Collected data
-------

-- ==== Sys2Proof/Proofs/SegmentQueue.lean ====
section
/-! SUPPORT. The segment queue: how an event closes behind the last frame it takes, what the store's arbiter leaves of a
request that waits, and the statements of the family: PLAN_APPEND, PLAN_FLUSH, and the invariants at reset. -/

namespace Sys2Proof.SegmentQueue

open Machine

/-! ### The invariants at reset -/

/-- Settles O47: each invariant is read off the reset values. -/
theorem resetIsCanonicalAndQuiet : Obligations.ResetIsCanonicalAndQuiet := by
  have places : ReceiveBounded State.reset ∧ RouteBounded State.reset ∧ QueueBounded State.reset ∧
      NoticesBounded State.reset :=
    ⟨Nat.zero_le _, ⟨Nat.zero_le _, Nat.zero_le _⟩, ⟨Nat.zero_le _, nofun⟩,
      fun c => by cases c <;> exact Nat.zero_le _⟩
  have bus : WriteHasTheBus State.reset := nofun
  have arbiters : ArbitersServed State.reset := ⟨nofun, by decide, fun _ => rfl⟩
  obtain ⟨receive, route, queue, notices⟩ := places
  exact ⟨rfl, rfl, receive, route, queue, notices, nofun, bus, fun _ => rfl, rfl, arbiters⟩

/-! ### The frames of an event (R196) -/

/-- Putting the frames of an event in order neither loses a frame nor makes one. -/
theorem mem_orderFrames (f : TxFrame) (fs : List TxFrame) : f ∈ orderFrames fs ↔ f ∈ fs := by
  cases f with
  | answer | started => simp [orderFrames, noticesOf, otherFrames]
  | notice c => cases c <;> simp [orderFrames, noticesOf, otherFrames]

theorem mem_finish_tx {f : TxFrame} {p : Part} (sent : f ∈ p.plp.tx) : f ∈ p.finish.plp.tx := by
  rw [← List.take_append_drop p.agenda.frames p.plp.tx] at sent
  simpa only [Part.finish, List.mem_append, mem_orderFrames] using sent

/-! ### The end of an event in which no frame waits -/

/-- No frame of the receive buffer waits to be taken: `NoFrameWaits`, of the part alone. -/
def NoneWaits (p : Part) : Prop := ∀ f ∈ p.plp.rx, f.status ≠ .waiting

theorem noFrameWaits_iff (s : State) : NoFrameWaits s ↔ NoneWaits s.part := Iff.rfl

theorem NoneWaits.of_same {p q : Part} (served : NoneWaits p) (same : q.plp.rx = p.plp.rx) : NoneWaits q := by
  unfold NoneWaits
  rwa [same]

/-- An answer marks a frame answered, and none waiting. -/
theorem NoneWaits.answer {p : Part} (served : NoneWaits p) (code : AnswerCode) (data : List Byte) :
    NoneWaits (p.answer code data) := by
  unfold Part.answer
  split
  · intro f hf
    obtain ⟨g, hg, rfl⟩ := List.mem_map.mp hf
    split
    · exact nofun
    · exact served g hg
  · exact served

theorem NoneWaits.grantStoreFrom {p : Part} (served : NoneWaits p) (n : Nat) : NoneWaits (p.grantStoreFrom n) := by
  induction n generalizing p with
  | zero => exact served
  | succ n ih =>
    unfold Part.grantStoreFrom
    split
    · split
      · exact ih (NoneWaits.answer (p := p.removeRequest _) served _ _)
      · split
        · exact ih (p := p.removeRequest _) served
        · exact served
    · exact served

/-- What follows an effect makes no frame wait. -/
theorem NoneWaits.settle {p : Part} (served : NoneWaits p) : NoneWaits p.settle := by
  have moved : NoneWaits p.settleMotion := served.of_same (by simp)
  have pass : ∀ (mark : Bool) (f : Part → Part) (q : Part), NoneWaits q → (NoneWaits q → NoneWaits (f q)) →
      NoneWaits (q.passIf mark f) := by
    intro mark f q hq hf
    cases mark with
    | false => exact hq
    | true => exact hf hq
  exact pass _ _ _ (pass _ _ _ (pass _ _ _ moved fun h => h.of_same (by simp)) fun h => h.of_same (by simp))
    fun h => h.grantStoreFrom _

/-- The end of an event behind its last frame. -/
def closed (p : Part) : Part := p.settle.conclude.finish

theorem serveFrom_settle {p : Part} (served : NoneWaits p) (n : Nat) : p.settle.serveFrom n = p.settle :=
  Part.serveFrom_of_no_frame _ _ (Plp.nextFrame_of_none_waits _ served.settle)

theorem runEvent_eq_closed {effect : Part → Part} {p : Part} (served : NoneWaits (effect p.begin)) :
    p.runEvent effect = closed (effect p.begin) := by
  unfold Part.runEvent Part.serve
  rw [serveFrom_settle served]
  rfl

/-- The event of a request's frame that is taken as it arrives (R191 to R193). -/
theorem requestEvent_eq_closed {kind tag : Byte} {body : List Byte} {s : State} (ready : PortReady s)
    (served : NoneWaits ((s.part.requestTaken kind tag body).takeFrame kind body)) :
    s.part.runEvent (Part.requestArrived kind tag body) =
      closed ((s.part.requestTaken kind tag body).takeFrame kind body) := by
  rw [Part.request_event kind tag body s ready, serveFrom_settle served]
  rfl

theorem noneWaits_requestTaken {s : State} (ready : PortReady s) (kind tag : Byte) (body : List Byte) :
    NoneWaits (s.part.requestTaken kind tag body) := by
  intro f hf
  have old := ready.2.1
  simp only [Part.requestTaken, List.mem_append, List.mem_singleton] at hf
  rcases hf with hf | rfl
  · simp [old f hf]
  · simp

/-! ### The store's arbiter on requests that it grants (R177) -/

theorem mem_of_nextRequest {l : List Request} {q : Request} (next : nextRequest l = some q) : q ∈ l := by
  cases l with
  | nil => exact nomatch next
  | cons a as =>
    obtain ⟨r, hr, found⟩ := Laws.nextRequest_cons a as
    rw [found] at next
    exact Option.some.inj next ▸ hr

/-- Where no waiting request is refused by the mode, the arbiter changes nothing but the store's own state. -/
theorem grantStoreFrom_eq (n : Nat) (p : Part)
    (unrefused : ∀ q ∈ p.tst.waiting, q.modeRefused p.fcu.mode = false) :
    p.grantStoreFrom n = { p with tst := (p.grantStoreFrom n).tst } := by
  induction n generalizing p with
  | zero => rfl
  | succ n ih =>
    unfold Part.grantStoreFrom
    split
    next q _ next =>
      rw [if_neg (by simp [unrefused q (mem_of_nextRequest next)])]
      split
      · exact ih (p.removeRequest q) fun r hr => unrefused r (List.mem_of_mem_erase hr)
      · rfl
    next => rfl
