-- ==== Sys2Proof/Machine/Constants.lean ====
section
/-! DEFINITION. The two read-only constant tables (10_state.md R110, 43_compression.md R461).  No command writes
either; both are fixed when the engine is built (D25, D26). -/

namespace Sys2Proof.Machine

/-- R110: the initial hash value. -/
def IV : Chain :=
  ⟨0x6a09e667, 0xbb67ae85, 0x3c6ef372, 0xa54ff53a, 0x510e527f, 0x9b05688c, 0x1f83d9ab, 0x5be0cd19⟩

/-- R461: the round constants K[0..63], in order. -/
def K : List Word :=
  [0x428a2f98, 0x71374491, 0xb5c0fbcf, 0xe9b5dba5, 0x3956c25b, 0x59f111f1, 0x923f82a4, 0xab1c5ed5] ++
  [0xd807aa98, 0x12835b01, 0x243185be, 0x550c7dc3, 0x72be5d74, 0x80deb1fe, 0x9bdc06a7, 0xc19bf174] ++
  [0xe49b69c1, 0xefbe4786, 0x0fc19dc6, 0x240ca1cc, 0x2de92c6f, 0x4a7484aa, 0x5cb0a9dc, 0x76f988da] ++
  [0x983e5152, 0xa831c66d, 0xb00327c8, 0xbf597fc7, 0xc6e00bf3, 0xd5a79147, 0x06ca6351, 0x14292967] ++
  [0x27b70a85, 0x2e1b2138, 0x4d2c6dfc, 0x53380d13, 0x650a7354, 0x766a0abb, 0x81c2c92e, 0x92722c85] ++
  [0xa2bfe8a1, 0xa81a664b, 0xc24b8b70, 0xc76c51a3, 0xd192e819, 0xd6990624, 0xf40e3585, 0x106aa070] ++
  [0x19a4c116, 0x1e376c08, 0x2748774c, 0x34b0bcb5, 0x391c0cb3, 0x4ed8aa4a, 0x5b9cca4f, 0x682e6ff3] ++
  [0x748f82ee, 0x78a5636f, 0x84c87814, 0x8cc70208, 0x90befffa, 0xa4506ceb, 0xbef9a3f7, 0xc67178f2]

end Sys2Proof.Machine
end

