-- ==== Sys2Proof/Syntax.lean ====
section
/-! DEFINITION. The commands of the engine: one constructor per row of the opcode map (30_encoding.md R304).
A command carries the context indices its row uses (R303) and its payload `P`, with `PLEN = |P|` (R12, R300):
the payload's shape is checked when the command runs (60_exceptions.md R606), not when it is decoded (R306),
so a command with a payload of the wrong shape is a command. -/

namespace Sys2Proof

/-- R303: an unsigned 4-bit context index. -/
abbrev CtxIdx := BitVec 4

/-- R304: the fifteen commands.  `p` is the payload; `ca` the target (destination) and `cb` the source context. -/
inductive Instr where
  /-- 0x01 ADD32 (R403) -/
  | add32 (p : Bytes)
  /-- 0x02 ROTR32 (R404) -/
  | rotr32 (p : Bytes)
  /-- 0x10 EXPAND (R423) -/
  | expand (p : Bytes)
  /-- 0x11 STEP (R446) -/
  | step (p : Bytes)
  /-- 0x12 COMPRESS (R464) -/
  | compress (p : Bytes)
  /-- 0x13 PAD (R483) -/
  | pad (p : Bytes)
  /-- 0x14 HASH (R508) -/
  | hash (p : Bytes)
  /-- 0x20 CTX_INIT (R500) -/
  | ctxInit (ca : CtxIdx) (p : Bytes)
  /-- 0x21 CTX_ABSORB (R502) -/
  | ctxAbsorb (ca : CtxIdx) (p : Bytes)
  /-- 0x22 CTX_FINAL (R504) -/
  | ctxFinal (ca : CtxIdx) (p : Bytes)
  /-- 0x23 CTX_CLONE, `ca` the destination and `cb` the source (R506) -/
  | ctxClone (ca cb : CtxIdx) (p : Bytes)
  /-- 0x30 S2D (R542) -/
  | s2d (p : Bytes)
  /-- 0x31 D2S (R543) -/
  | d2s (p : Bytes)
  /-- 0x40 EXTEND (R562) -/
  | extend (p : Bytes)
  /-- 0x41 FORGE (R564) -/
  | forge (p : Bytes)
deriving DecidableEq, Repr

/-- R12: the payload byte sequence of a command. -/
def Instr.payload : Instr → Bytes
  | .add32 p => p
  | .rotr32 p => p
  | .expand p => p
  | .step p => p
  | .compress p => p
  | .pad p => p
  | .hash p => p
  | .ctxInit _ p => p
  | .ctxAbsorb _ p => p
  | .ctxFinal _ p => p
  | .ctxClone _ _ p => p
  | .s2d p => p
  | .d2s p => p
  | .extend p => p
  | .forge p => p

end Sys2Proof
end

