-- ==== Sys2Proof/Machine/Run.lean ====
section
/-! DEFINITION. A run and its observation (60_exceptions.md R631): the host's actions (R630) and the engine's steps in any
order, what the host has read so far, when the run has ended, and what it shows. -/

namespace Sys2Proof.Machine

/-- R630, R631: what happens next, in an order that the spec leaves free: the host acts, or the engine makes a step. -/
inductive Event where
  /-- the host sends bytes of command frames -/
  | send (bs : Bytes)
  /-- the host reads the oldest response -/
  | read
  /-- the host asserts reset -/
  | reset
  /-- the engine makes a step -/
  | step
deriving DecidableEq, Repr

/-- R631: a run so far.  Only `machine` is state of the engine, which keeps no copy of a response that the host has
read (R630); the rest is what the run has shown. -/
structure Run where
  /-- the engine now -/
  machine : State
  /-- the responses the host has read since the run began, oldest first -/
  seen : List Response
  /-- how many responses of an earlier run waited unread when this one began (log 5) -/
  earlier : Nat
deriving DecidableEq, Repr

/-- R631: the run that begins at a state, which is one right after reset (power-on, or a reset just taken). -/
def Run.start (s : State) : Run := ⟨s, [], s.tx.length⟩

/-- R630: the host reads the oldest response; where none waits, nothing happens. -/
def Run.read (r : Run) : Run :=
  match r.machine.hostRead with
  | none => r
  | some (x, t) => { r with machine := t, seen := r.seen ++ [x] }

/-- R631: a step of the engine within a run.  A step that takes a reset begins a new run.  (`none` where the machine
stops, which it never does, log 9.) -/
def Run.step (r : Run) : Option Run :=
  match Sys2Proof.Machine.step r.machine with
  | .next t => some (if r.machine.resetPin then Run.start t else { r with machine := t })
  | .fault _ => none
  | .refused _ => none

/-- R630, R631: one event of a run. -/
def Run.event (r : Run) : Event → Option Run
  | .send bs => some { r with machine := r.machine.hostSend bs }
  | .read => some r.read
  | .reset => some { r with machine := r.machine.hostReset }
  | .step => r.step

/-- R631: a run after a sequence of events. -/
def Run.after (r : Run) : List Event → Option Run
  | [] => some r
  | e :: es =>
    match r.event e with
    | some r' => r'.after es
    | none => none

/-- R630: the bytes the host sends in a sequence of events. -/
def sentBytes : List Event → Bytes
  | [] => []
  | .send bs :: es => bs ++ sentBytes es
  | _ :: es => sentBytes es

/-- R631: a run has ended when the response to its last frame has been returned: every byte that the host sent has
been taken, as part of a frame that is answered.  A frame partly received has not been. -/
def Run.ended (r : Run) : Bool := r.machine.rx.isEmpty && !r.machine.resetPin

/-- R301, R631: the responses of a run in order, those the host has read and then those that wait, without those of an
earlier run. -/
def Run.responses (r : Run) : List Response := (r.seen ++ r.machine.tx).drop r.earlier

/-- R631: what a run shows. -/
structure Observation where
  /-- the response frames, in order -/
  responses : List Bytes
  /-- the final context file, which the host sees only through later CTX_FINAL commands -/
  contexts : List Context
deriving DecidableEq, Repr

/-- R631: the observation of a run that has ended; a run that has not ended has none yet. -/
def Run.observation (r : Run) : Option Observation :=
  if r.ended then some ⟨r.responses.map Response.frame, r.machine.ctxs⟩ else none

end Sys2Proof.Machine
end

-------

THE PROBLEM → Please return the lines above that run from the line containing "frame waits -/" to the line containing "served g hg", inclusive, exactly and with no other lines.

TASK OUTPUT →
/-! ### The end of an event in which no frame waits -/

/-- No frame of the receive buffer waits to be taken: `NoFrameWaits`, of the part alone. -/
def NoneWaits (p : Part) : Prop := ∀ f ∈ p.plp.rx, f.status ≠ .waiting

theorem noFrameWaits_iff (s : State) : NoFrameWaits s ↔ NoneWaits s.part := Iff.rfl

theorem NoneWaits.of_same {p q : Part} (served : NoneWaits p) (same : q.plp.rx = p.plp.rx) : NoneWaits q := by
  unfold NoneWaits
  rwa [same]

/-- An answer marks a frame answered, and none waiting. -/
theorem NoneWaits.answer {p : Part} (served : NoneWaits p) (code : AnswerCode) (data : List Byte) :
    NoneWaits (p.answer code data) := by
  unfold Part.answer
  split
  · intro f hf
    obtain ⟨g, hg, rfl⟩ := List.mem_map.mp hf
    split
    · exact nofun
    · exact served g hg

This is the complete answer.